Proposition 50, the measure redrawing California’s congressional lines that’s at the center of the Nov. 4 statewide special election, has been attacked by opponents as a “power grab.”
That flips the responsibility for the nation’s redistricting debacle on its head. Proposition 50 isn’t an offensive move to usurp power. It’s a defensive counter to try to protect our state from political emasculation. Californians have no other good options.
It wasn’t California that started this. It was President Trump and Texas Republican lawmakers who launched a redistricting plan to ensure GOP control of the U.S. House of Representatives. Talk about trying to steal an election!
What’s at stake in this election is any hope of a check on the Trump administration.
No pushback
We have watched this year as the president and his administration have militarized our cities, used masked officers to round up both immigrants and U.S. citizens indiscriminately on our streets and in our courts, sent people to prisons in foreign countries without a semblance of due process, and threatened to revoke the citizenship of people born here.

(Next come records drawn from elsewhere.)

-- ==== Sys2Proof/Machine/RegMap.lean ====
section
/-! DEFINITION. The register map (R406, R413): the BAR0 offset of every register, its fields with their access codes (R9),
reset values (R12; the fused, strapped and stored ones are those of log 5) and power domain. -/
namespace Sys2Proof
namespace Machine

/-- A register field: its highest and lowest bit. -/
structure Fld where
  hi : Nat
  lo : Nat
  deriving DecidableEq, Repr

/-- Access codes (R9). -/
inductive Acc where
  | rw | ro | w1c | wo | rws | stg
  deriving DecidableEq, Repr

/-- Power domains as far as R12 and R412 tell registers apart (R406, R194). -/
inductive Dom where
  | pd00 | pd02 | pdLink | pd08 | pd09 | pd30 | pd31 | zone
  deriving DecidableEq, Repr

/-- One field of the map. -/
structure FieldRow where
  fld   : Fld
  acc   : Acc
  reset : Nat
  deriving DecidableEq, Repr

/-- One register of the map: instances at base + s1*i + s2*j. -/
structure RegRow where
  base : Nat
  n1 : Nat
  s1 : Nat
  n2 : Nat
  s2 : Nat
  dom : Dom
  fields : List FieldRow
  deriving DecidableEq, Repr

/-- Base of the window of a physical tile (R407). -/
def tilBase (p : Nat) : Nat := if p < 256 then 0xc00000 + 0x1000 * p else 0x1000000 + 0x1000 * (p - 256)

We have seen the administration weaponize the Justice Department to go after Trump’s perceived enemies, use regulatory agencies, federal funding and data mining to try to stifle dissent, and dismantle key parts of the national government as it unravels years of progress on climate change, undermines the credibility of our federal public health systems, and guts the foreign aid that made this country a respected world leader.
Under Trump’s direction, the U.S. has bombed vessels in international waters in defiance of international law, threatened war against a South American nation, upended the world economy with tariffs that globally isolate our nation and alienated some of our closest allies.
The pain has been felt here in California and the Bay Area as the administration splits up immigrant families, targets academic freedom at our cherished universities, unilaterally cuts off key funding for scientific research and our state and local governments, and threatens to militarize our cities.
And yet there has been no pushback in Washington. With Republican control — however slim — of the Senate and the House, where there is near-complete deference to the whims of the president, and with the enabling by the Supreme Court, Trump has broken this nation’s norms, laws and the constitutional balance of powers without questioning or oversight.
The alignment of the Supreme Court is locked in for decades to come. Republicans are almost certain to maintain control of the Senate in the 2026 election. The only check on Trump’s escalating power would be Democrats winning control of the narrowly divided House.
Which is why our elections are so important, and why Trump’s attempt to put his fingers on the electoral scale is so alarming. And that’s why Proposition 50 is so important.
The president sees the threat to his unchecked rule. That prompted him to goad Texas Republicans into redrawing their House seat boundaries — a process usually done every 10 years after the national census, not in the middle of a decade — to give the GOP five additional favorable districts.
Missouri soon followed with new maps designed to give Republicans an additional seat. North Carolina did the same this week. The red states of Kansas, Louisiana, Indiana and Florida are expected to do the same.
California’s response
Proposition 50 is Gov. Gavin Newsom’s response. But, unlike those Republican states, California doesn’t leave it to its legislators to draw political boundaries.
In 2008, voters approved an initiative that created the state’s independent redistricting commission and tasked it with drawing the district boundaries for the state Legislature and Board of Equalization.
The establishment of the commission was a wise move designed to take partisanship out of the drawing of boundaries for governmental bodies within the state. And nothing in Proposition 50 would affect that.
Contrary to claims about the measure, Proposition 50 does not dismantle the redistricting commission, nor does it affect the drawing of boundaries for state legislative districts.
Then, in 2010, voters approved another initiative expanding the commission’s responsibilities to include drawing congressional districts. It seemed like a good idea that would set an example for other states to follow.
But it hasn’t worked out that way. For the redistricting after the 2020 census, only eight states, including significantly California, Washington, New York and Michigan, used independent redistricting commissions.
Applied across the nation, the commission process has turned into unilateral political disarmament. Those states that did the right thing now find themselves vulnerable to the GOP’s systematic and partisan manipulation in other states.
Despite that, Proposition 50 would not even abandon the congressional redistricting approved by voters in 2010. Rather it suspends it temporarily to counter the unprecedented Trump-led manipulation by redrawing the state’s congressional lines to increase the number of blue seats. California would return congressional redistricting to the independent commission after the 2030 census.
In fact, that might be the one mistake of Proposition 50 — that it doesn’t go far enough. There’s little to no hope that red states are going to lay down their political arms before the next decennial line-drawing. If we’ve learned anything from this experience, it’s that California shouldn’t either. But there will be time before then to revisit the issue.
In the meantime, California must protect its interests — it must defend to the extent possible against the Trump assault on norms of national redistricting. That is the only hope for returning some semblance of congressional oversight and the constitutionally mandated balance of powers to Washington.
That’s why I voted for Proposition 50.